Они ошибались. Если фальшь действительно господствует как в стиле, так и в действии некоторых французских трагедий, то обвинять в этом нужно не стих, а стихотворцев. Осуждать нужно не форму, а тех, кто пользуется ею, работников, а не инструмент.
Чтобы убедиться в том, что природа нашей поэзии нисколько не препятствует свободному выражению всего правдивого, нужно изучать наш стих, быть может не столько у Расина, сколько у Корнеля или, еще лучше, у Мольера. Расин, этот чудесный поэт, элегичен, лиричен, эпичен; Мольер драматичен. Пора дать должную оценку тем нападкам, которым дурной вкус прошлого века подвергал этот изумительный стиль, и громко заявить, что Мольер — вершина нашей драмы не только как поэт, но и как писатель. Palmas vere habet iste duas. [64]
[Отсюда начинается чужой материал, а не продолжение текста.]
-- ==== Sys2Proof/Laws/Storage.lean ====
section
/-! SUPPORT. Every operation on register fields, memory and the boot flash keeps their canonical form, and with them the
shared operations that write them: the Beacon's events, window faults, a line's read and write, the log. -/

namespace Sys2Proof.Machine

/-! ### The three tables -/

theorem fldKept_put (t : Tbl Nat) (k v : Nat) (h : fldKept t = true) : fldKept (t.put (fldReset k) k v) = true :=
  Tbl.put_keeps _ (fldReset k) t k v decide_eq_true h

theorem fldKept_drop (t : Tbl Nat) (p : Nat → Bool) (h : fldKept t = true) : fldKept (t.drop p) = true := Tbl.drop_keeps _ t p h

/-- Bytes put one after another. -/
theorem wf_puts (d : Byte) (g : Nat → Nat) (b : Nat → Byte) (l : List Nat) (t : Tbl Byte) (h : t.wf d = true) :
    (l.foldl (fun t i => t.put d (g i) (b i)) t).wf d = true :=
  List.foldlRecOn (motive := fun t : Tbl Byte => t.wf d = true) l _ h (fun t ht i _ => Tbl.wf_put d t (g i) (b i) ht)

/-! ### Ways to build an operation that keeps the form -/

/-- It leaves the three tables. -/
theorem storageKept_congr {s v : State} (hf : v.fld = s.fld) (hd : v.dram = s.dram) (hx : v.flash = s.flash) (h : storageKept s) : storageKept v :=
  ⟨hf ▸ h.1, hd ▸ h.2.1, hx ▸ h.2.2⟩

/-- It writes register fields. -/
theorem storageKept_fld {s v : State} (hf : fldKept v.fld = true) (hd : v.dram = s.dram) (hx : v.flash = s.flash) (h : storageKept s) : storageKept v :=
  ⟨hf, hd ▸ h.2.1, hx ▸ h.2.2⟩

/-- It chooses between two that do. -/
theorem storageKept_ite {p : Prop} [Decidable p] {a b : State} (ha : storageKept a) (hb : storageKept b) : storageKept (if p then a else b) := by
  split_ifs <;> assumption

/-- It is done or left. -/
theorem storageKept_when {p : Prop} [Decidable p] {g : State → State} (hg : ∀ u, storageKept u → storageKept (g u)) {s : State} (h : storageKept s) :
    storageKept (if p then g s else s) := storageKept_ite (hg s h) h

/-- It is done for each of a list. -/
theorem storageKept_foldl {α : Type} (g : State → α → State) (hg : ∀ s x, storageKept s → storageKept (g s x)) (l : List α) (s : State)
    (h : storageKept s) : storageKept (l.foldl g s) := List.foldlRecOn l g h (fun s hs x _ => hg s x hs)

namespace State
variable {s : State}

theorem setF_kept (f : Fld) (v : Nat) (h : storageKept s) : storageKept (s.setF f v) :=
  storageKept_fld (s := s) (fldKept_put _ _ _ h.1) rfl rfl h
theorem setB_kept (f : Fld) (b : Bool) (h : storageKept s) : storageKept (s.setB f b) := setF_kept f _ h
theorem bumpF_kept (f : Fld) (k : Nat) (h : storageKept s) : storageKept (s.bumpF f k) := setF_kept f _ h
theorem lowF_kept (f : Fld) (v : Nat) (h : storageKept s) : storageKept (s.lowF f v) := storageKept_ite (setF_kept f v h) h
theorem highF_kept (f : Fld) (v : Nat) (h : storageKept s) : storageKept (s.highF f v) := storageKept_ite (setF_kept f v h) h
theorem emit_kept (o : Out) (h : storageKept s) : storageKept (s.emit o) := h
theorem setTile_kept (t : TileId) (v : Tile) (h : storageKept s) : storageKept (s.setTile t v) := h
theorem updTile_kept (t : TileId) (g : Tile → Tile) (h : storageKept s) : storageKept (s.updTile t g) := h
theorem setCfgByte_kept (fn off : Nat) (b : Byte) (h : storageKept s) : storageKept (s.setCfgByte fn off b) := h
theorem setMsix_kept (fn v : Nat) (e : MsixEntry) (h : storageKept s) : storageKept (s.setMsix fn v e) := h

/-! ### Interrupts and the Beacon -/

theorem updIntx_kept (h : storageKept s) : storageKept s.updIntx := storageKept_ite h h
theorem pmeOnPending_kept (h : storageKept s) : storageKept s.pmeOnPending := storageKept_ite h h
theorem raiseMsix_kept (fn : Func) (v : Nat) (h : storageKept s) : storageKept (s.raiseMsix fn v) :=
  match fn with
  | .vf w => storageKept_ite h (storageKept_ite (pmeOnPending_kept (setMsix_kept (Func.vf w).ix v _ h)) h)
  | .pf0 => storageKept_ite h (storageKept_ite (pmeOnPending_kept (updIntx_kept (setF_kept _ _ h)))
      (storageKept_ite (pmeOnPending_kept (setMsix_kept 0 v _ h)) h))
theorem latchAt_kept (base : Nat) (ev : Event) (h : storageKept s) : storageKept (s.latchAt base ev) := by
  have count : ∀ u : State, storageKept u → storageKept (if ev.cls = 1 then u.bumpF (recF base ev.group 0x18 0 32) 1
      else if ev.cls = 2 then u.bumpF (recF base ev.group 0x18 32 16) 1 else u.bumpF (recF base ev.group 0x18 48 16) 1) :=
    fun u hu => storageKept_ite (bumpF_kept _ _ hu) (storageKept_ite (bumpF_kept _ _ hu) (bumpF_kept _ _ hu))
  unfold latchAt
  refine count _ (storageKept_ite ?_ ?_) <;> repeat (first | apply setF_kept | apply highF_kept | exact h)
theorem quarantine_kept (w : WardId) (h : storageKept s) : storageKept (s.quarantine w) := storageKept_ite h (setF_kept _ _ h)
theorem enterViral_kept (h : storageKept s) : storageKept s.enterViral := storageKept_ite (storageKept_ite h (setF_kept _ _ h)) (setF_kept _ _ h)
theorem queueLog_kept (e : LogEntry) (h : storageKept s) : storageKept (s.queueLog e) := storageKept_ite h h
theorem reportAer_kept (fn : Func) (unc : Bool) (bit : Nat) (what : String) (h : storageKept s) : storageKept (s.reportAer fn unc bit what) :=
  storageKept_ite h h
theorem reportRas_kept (unc : Bool) (bit : Nat) (what : String) (h : storageKept s) : storageKept (s.reportRas unc bit what) := storageKept_ite h h
theorem tellHost_kept (ev : Event) (h : storageKept s) : storageKept (s.tellHost ev) := by
  have a : ∀ (u : State) fn unc bit what, storageKept u → storageKept (u.reportAer fn unc bit what) := fun u _ _ _ _ hu => reportAer_kept _ _ _ _ hu
  have r : ∀ (u : State) unc bit what, storageKept u → storageKept (u.reportRas unc bit what) := fun u _ _ _ hu => reportRas_kept _ _ _ hu
  simp only [tellHost, apply_ite storageKept, a, r, h, ite_self]
theorem react_kept (ev : Event) (h : storageKept s) : storageKept (s.react ev) := by
  have log : ∀ u : State, storageKept u → storageKept (u.queueLog ⟨ev, false, 0, u.supTime⟩) := fun u => queueLog_kept _
  have wards : ∀ u : State, storageKept u → storageKept ((List.finRange 8).foldl (fun s w =>
      if inScope ev w = true then s.raiseMsix (.vf w) (s.getF (wvecF w)) else s) u) :=
    fun u => storageKept_foldl _ (fun _ w => storageKept_when (fun _ => raiseMsix_kept (.vf w) _)) _ u
  have quar : ∀ u : State, storageKept u → storageKept ((List.finRange 8).foldl (fun s w =>
      if (inScope ev w || (ev.wards == 0 && (s.sec w).loaded)) = true then s.quarantine w else s) u) :=
    fun u => storageKept_foldl _ (fun _ w => storageKept_when (fun _ => quarantine_kept w)) _ u
  unfold react
  extract_lets a vec s1 _ s2 s3 s4 s5 s6
  have k1 : storageKept s1 := storageKept_ite (setF_kept _ _ h) h
  have k2 : storageKept s2 := storageKept_ite k1 k1
  have k3 : storageKept s3 := storageKept_ite (enterViral_kept k2) k2
  have k4 : storageKept s4 := storageKept_ite (quar s3 k3) k3
  have k5 : storageKept s5 := storageKept_ite (raiseMsix_kept _ _ k4) k4
  have k6 : storageKept s6 := storageKept_ite (wards s5 k5) k5
  exact storageKept_ite (log s6 k6) k6
theorem event_kept (ev : Event) (h : storageKept s) : storageKept (s.event ev) :=
  tellHost_kept ev (react_kept ev (storageKept_foldl _ (fun _ w hu => storageKept_ite (latchAt_kept (0x34000 + 0x1000 * w.val) ev hu) hu) _ _ (latchAt_kept 0x30000 ev h)))
theorem winFault_kept (w : WardId) (cause addr : Nat) (h : storageKept s) : storageKept (s.winFault w cause addr) :=
  setF_kept _ _ (setF_kept _ _ (bumpF_kept _ _ h))

/-! ### Memory -/

theorem putDramLine_kept (n : Nat) (d : Line512) (h : storageKept s) : storageKept (s.putDramLine n d) :=
  ⟨h.1, wf_puts 0 (fun i => n * 64 + i) (fun i => byteAt d i) _ _ h.2.1, h.2.2⟩
theorem writeDram_kept (n : Nat) (d : Line512) (sig : Bool) (h : storageKept s) : storageKept (s.writeDram n d sig) :=
  storageKept_ite (setF_kept _ _ (setF_kept _ _ (storageKept_congr (s := s.putDramLine n d) rfl rfl rfl (putDramLine_kept n d h))))
    (storageKept_congr (s := s.putDramLine n d) rfl rfl rfl (putDramLine_kept n d h))
theorem eccLast_kept (h0 n kind dev : Nat) (scrub : Bool) (h : storageKept s) : storageKept (s.eccLast h0 n kind dev scrub) :=
  setB_kept _ _ (setF_kept _ _ (setF_kept _ _ (setF_kept _ _ (setF_kept _ _ (setF_kept _ _ (setF_kept _ _ h))))))
theorem eccEvent_kept (h0 cls kind unit : Nat) (w : Option WardId) (h : storageKept s) : storageKept (s.eccEvent h0 cls kind unit w) := event_kept _ h
theorem countDev_kept (h0 n dev : Nat) (h : storageKept s) : storageKept (s.countDev h0 n dev) := bumpF_kept _ _ h
theorem readDram_kept (n : Nat) (masks : List (Nat × W64)) (w : Option WardId) (scrub : Bool) (h : storageKept s) :
    storageKept (s.readDram n masks w scrub).2 := by
  unfold readDram
  cases s.dramOutcome n masks with
  | clean d => exact h
  | sig d => exact eccLast_kept _ _ _ _ _ (bumpF_kept _ _ h)
  | uncorrectable d => exact eccEvent_kept _ _ _ _ _ (eccLast_kept _ _ _ _ _ (bumpF_kept _ _ (writeDram_kept _ _ _ h)))
  | _ => exact eccEvent_kept _ _ _ _ _ (eccLast_kept _ _ _ _ _ (countDev_kept _ _ _ (bumpF_kept _ _ (writeDram_kept _ _ _ h))))
theorem setPart_kept (h0 r : Nat) (b : Bool) (h : storageKept s) : storageKept (s.setPart h0 r b) := h
theorem initPart_kept (h0 r : Nat) (w : Option WardId) (n : Nat) (raw : LineVal) (h : storageKept s) : storageKept (s.initPart h0 r w n raw) :=
  setPart_kept h0 r true (storageKept_foldl _ (fun _ m hu => storageKept_ite (writeDram_kept m _ _ hu) (writeDram_kept m _ _ hu)) _ s h)

/-! ### Boot flash -/

theorem flashWrite_kept (b : List Byte) (o : Nat) (s : State) (h : storageKept s) : storageKept (s.flashWrite o b) := by
  induction b generalizing o s with
  | nil => exact h
  | cons x b ih => exact ih (o + 1) _ ⟨h.1, h.2.1, Tbl.wf_put _ _ _ _ h.2.2⟩
theorem flashErase_kept (o n : Nat) (h : storageKept s) : storageKept (s.flashErase o n) := ⟨h.1, h.2.1, Tbl.wf_drop _ _ _ h.2.2⟩
theorem flashSpoil_kept (o n : Nat) (h : storageKept s) : storageKept (s.flashSpoil o n) := flashWrite_kept _ _ s.free.2 h
theorem logFailed_kept (d : Nat) (h : storageKept s) : storageKept (s.logFailed d) := event_kept _ (setF_kept _ _ h)
theorem logProgram_kept (e : LogEntry) (ok eraseOk : Bool) (h : storageKept s) : storageKept (s.logProgram e ok eraseOk) := by
  unfold logProgram
  extract_lets slot nx s1 s2
  have k1 : storageKept s1 := storageKept_ite (storageKept_ite (flashErase_kept _ _ h) (logFailed_kept _ (flashSpoil_kept _ _ h))) h
  have k2 : storageKept s2 := storageKept_ite (flashWrite_kept _ _ s1 k1) (logFailed_kept _ (flashSpoil_kept _ _ k1))
  exact storageKept_congr (s := s2) rfl rfl rfl k2

end State

/-! ### Reset -/

theorem storageKept_reset : storageKept State.reset := ⟨rfl, rfl, rfl⟩

end Sys2Proof.Machine
end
У него стих охватывает мысль, тесно сливается с нею, ограничивает и раскрывает ее одновременно, придает ей более стройный, более краткий, более полный вид и подносит нам, так сказать, самую ее суть. Стих есть оптический фокус мысли. Вот почему он больше всего подходит для сценической перспективы. Построенный известным образом, он сообщает свою выразительность тому, что иначе показалось бы незначительным и пошлым. Он делает ткань стиля более прочной и более тонкой. Это узел, закрепляющий нить. Это пояс, поддерживающий одежду и создающий все ее складки. Что теряют природа и истина, облекаясь в стих? Что теряют они — спросим хотя бы у тех же сторонников прозы — в стихах Мольера? Разве вино — да простят нам еще одно банальное сравнение — перестает быть вином оттого, что оно налито в бутылку?